BEGIN Source material
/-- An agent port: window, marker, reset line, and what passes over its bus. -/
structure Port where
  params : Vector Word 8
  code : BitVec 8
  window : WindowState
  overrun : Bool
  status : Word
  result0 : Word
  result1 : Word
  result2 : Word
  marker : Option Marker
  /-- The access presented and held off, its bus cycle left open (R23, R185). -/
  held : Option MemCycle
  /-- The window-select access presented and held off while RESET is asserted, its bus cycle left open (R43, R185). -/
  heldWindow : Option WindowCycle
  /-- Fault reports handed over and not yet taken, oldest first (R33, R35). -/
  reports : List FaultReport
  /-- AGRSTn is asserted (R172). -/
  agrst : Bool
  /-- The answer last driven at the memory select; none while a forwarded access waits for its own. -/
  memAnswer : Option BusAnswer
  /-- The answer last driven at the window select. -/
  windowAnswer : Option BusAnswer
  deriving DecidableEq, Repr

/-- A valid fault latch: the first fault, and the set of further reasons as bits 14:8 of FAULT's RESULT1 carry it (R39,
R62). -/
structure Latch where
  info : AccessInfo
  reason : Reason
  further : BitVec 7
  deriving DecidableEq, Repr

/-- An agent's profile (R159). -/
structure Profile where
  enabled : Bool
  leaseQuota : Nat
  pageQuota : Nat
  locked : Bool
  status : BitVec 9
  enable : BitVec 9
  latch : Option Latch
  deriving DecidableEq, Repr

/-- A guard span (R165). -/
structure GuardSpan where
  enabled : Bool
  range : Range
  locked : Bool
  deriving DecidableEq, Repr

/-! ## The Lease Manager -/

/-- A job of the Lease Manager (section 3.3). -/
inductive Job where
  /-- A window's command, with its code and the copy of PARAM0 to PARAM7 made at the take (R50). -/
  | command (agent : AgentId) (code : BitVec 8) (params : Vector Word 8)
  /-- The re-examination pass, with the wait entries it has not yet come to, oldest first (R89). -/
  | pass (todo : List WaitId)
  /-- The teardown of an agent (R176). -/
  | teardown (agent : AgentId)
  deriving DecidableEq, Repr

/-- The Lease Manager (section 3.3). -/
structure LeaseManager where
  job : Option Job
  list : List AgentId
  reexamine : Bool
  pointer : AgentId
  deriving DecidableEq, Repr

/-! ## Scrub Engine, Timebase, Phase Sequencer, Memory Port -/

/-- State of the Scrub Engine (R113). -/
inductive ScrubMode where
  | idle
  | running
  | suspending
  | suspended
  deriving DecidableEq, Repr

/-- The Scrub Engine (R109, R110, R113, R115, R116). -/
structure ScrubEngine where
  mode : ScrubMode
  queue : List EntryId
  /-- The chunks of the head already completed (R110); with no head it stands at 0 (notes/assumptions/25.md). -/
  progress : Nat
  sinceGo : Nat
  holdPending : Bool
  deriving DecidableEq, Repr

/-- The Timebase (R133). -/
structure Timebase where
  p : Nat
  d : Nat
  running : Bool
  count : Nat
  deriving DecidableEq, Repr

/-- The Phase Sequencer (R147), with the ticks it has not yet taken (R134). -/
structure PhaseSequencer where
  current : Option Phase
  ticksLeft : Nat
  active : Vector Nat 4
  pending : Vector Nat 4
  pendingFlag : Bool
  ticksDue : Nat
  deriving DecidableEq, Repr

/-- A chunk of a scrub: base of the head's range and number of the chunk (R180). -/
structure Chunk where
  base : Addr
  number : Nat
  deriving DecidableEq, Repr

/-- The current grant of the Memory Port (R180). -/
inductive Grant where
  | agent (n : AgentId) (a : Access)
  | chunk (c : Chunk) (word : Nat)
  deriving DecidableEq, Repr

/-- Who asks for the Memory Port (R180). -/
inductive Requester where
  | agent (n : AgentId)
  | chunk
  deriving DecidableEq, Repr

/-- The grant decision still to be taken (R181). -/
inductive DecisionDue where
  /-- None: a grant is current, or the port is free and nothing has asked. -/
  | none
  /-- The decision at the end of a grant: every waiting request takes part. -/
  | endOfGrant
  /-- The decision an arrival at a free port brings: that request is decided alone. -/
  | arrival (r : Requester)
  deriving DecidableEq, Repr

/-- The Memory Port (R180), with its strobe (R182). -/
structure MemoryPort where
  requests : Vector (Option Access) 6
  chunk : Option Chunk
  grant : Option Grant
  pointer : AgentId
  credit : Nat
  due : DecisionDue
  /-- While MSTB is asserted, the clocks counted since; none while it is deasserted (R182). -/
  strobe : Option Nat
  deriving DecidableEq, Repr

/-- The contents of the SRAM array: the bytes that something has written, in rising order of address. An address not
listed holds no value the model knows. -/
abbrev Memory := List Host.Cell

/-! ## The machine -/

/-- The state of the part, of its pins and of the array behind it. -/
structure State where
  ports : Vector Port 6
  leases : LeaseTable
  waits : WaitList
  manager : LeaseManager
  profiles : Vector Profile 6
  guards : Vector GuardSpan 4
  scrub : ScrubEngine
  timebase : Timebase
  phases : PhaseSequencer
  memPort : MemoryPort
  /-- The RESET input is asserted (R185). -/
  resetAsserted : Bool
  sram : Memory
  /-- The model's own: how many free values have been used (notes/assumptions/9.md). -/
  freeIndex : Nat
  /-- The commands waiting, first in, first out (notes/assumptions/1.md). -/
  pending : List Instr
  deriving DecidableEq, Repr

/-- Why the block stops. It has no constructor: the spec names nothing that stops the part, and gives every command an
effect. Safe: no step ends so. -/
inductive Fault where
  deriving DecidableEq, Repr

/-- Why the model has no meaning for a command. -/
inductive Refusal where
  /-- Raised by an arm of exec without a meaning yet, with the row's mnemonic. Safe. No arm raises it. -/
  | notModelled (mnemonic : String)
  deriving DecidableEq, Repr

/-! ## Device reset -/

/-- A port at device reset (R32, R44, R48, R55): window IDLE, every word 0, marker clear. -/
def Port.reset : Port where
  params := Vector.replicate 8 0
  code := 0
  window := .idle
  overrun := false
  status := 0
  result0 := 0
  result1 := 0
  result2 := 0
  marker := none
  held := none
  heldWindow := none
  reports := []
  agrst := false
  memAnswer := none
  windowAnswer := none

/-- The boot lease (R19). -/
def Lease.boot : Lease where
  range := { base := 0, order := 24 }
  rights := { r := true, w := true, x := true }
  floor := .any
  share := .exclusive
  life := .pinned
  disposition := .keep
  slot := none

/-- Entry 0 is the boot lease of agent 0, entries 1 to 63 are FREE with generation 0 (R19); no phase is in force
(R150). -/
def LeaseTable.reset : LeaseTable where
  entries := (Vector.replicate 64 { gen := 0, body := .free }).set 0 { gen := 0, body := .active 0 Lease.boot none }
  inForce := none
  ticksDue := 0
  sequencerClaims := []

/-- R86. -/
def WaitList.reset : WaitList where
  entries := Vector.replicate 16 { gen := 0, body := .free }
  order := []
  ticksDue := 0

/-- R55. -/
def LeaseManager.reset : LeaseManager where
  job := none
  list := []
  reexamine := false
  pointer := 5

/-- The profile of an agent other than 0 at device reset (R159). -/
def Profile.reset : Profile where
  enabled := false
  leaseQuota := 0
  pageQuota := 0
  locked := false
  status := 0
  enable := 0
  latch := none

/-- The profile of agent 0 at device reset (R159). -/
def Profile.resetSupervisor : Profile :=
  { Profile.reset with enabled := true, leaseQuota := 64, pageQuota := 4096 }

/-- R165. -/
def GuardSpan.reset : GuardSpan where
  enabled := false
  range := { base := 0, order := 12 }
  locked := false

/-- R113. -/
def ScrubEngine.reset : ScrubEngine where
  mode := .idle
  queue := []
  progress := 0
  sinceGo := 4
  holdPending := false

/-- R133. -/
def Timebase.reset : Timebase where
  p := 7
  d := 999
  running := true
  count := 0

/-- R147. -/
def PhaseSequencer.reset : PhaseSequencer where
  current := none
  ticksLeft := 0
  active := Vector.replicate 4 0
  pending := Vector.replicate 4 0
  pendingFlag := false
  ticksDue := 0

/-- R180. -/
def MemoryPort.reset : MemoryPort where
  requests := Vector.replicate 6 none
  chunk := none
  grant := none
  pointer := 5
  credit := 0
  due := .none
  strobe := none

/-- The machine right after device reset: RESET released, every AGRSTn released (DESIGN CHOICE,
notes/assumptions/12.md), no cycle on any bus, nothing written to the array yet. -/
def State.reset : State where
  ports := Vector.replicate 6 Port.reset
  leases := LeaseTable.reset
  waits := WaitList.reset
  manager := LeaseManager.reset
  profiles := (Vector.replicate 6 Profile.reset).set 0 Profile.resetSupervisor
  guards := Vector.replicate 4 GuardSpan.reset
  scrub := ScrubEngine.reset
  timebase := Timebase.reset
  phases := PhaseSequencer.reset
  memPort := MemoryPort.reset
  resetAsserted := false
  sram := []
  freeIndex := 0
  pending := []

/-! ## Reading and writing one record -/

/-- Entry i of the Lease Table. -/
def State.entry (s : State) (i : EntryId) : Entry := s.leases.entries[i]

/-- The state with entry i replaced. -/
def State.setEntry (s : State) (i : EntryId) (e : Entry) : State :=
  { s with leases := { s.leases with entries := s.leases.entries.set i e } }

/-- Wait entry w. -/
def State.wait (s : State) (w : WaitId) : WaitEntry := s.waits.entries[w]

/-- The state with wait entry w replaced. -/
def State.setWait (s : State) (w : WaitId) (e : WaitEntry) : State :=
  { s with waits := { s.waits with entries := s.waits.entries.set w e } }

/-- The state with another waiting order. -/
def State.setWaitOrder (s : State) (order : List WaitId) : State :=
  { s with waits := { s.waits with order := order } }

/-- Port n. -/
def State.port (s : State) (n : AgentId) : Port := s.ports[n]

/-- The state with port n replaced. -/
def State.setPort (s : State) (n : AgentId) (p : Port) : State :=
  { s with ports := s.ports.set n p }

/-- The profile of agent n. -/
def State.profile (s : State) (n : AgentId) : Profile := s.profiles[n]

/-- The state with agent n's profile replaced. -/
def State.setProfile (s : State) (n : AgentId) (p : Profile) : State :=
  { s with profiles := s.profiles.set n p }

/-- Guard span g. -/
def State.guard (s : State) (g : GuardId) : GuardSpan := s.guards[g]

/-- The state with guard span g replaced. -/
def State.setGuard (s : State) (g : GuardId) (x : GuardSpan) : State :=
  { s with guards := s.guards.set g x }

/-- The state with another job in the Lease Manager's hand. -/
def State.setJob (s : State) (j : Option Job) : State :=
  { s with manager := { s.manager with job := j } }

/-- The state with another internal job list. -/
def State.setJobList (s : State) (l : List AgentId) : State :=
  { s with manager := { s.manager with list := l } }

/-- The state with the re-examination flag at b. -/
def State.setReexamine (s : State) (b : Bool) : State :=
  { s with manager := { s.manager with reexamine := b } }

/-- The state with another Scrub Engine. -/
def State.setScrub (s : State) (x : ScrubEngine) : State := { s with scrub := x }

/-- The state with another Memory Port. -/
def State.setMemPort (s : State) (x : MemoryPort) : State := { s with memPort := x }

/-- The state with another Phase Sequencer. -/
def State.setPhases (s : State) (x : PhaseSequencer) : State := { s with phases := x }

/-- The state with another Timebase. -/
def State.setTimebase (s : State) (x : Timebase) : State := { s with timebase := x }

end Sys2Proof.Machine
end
END Source material
BEGIN Source material
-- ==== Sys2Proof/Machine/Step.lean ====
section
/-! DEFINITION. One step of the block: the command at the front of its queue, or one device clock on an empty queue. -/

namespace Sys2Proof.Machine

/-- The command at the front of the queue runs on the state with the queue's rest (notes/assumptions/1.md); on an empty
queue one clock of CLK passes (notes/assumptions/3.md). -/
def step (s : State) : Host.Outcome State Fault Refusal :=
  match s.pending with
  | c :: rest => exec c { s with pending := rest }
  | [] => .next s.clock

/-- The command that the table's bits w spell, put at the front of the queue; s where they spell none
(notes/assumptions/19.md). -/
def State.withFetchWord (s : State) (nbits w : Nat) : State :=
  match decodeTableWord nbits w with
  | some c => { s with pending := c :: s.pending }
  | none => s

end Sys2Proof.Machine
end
END Source material
Work required
The stretch of entries above that starts with the line containing "leases : LeaseTable" and goes on through the line containing "result2 := 0" is to be transcribed exactly, and no other line is to be transcribed.

Answer box
  leases : LeaseTable
  waits : WaitList
  manager : LeaseManager
  profiles : Vector Profile 6
  guards : Vector GuardSpan 4
  scrub : ScrubEngine
  timebase : Timebase
  phases : PhaseSequencer
  memPort : MemoryPort
  /-- The RESET input is asserted (R185). -/
  resetAsserted : Bool
  sram : Memory
  /-- The model's own: how many free values have been used (notes/assumptions/9.md). -/
  freeIndex : Nat
  /-- The commands waiting, first in, first out (notes/assumptions/1.md). -/
  pending : List Instr
  deriving DecidableEq, Repr

/-- Why the block stops. It has no constructor: the spec names nothing that stops the part, and gives every command an
effect. Safe: no step ends so. -/
inductive Fault where
  deriving DecidableEq, Repr

/-- Why the model has no meaning for a command. -/
inductive Refusal where
  /-- Raised by an arm of exec without a meaning yet, with the row's mnemonic. Safe. No arm raises it. -/
  | notModelled (mnemonic : String)
  deriving DecidableEq, Repr

/-! ## Device reset -/

/-- A port at device reset (R32, R44, R48, R55): window IDLE, every word 0, marker clear. -/
def Port.reset : Port where
  params := Vector.replicate 8 0
  code := 0
  window := .idle
  overrun := false
  status := 0
  result0 := 0
  result1 := 0
  result2 := 0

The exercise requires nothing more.